The task ▸
Beginning with the first line, transcribe the entries below exactly through the line containing "level (R374). -/", inclusive.
Top of Records supplied
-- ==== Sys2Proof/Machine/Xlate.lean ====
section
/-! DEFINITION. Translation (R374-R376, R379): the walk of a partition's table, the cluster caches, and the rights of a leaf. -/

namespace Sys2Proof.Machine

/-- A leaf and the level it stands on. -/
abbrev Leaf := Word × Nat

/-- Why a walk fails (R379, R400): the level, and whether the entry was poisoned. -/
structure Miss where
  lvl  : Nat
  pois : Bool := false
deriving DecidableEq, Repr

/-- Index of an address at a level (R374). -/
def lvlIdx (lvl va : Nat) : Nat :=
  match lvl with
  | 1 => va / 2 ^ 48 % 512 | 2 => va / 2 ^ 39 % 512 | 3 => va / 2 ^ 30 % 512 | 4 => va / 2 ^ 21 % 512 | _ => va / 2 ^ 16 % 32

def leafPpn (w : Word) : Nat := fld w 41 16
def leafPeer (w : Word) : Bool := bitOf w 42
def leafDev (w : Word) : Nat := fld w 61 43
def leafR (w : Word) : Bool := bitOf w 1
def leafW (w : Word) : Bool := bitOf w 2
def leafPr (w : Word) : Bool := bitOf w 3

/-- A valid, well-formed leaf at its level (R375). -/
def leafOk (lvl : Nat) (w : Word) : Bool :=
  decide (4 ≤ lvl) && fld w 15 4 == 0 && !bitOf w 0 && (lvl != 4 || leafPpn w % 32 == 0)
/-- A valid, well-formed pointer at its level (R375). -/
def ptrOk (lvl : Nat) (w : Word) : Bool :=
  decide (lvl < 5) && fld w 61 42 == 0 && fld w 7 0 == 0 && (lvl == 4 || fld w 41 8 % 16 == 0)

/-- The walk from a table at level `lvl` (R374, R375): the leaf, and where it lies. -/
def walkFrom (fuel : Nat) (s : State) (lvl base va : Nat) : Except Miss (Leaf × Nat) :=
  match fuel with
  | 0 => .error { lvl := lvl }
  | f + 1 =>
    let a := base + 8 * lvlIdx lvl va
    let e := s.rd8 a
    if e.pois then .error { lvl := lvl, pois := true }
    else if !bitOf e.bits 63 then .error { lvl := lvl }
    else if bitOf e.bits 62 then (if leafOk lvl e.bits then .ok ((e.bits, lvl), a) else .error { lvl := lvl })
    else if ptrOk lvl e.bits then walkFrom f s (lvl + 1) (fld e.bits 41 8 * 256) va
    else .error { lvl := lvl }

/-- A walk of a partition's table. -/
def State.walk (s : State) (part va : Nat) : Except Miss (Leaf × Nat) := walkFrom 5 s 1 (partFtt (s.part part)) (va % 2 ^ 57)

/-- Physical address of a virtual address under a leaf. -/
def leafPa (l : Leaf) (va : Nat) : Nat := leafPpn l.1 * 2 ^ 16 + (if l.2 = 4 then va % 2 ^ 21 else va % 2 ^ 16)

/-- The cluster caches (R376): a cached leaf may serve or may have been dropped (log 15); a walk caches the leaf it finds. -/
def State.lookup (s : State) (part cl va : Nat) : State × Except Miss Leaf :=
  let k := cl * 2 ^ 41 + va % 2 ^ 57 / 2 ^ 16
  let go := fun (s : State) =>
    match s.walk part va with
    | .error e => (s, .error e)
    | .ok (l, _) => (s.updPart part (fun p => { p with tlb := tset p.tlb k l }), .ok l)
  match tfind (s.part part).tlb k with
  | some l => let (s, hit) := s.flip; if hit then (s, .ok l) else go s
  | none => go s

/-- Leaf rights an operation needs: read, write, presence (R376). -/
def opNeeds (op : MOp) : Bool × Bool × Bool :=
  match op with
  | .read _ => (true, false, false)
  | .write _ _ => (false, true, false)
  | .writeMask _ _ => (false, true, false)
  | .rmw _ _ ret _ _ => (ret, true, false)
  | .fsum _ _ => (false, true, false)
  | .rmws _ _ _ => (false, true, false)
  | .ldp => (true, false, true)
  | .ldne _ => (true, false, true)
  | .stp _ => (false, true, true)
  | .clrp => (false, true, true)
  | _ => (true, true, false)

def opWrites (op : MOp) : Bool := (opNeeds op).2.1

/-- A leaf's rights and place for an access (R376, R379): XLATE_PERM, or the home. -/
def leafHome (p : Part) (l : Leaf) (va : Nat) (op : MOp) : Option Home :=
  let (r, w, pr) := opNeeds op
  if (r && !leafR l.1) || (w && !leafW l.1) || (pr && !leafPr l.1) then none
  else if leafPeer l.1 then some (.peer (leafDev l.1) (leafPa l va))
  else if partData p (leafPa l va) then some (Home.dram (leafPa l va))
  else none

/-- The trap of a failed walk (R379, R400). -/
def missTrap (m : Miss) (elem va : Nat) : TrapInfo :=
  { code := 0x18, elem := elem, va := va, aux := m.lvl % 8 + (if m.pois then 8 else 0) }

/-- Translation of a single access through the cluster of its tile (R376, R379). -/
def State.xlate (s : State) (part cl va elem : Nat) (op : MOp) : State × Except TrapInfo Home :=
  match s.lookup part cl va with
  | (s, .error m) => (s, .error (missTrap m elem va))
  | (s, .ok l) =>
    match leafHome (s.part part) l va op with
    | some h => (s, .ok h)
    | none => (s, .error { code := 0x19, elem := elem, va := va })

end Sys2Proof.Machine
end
Bottom of Records supplied
Written reply ▸
-- ==== Sys2Proof/Machine/Xlate.lean ====
section
/-! DEFINITION. Translation (R374-R376, R379): the walk of a partition's table, the cluster caches, and the rights of a leaf. -/

namespace Sys2Proof.Machine

/-- A leaf and the level it stands on. -/
abbrev Leaf := Word × Nat

/-- Why a walk fails (R379, R400): the level, and whether the entry was poisoned. -/
structure Miss where
  lvl  : Nat
  pois : Bool := false
deriving DecidableEq, Repr

/-- Index of an address at a level (R374). -/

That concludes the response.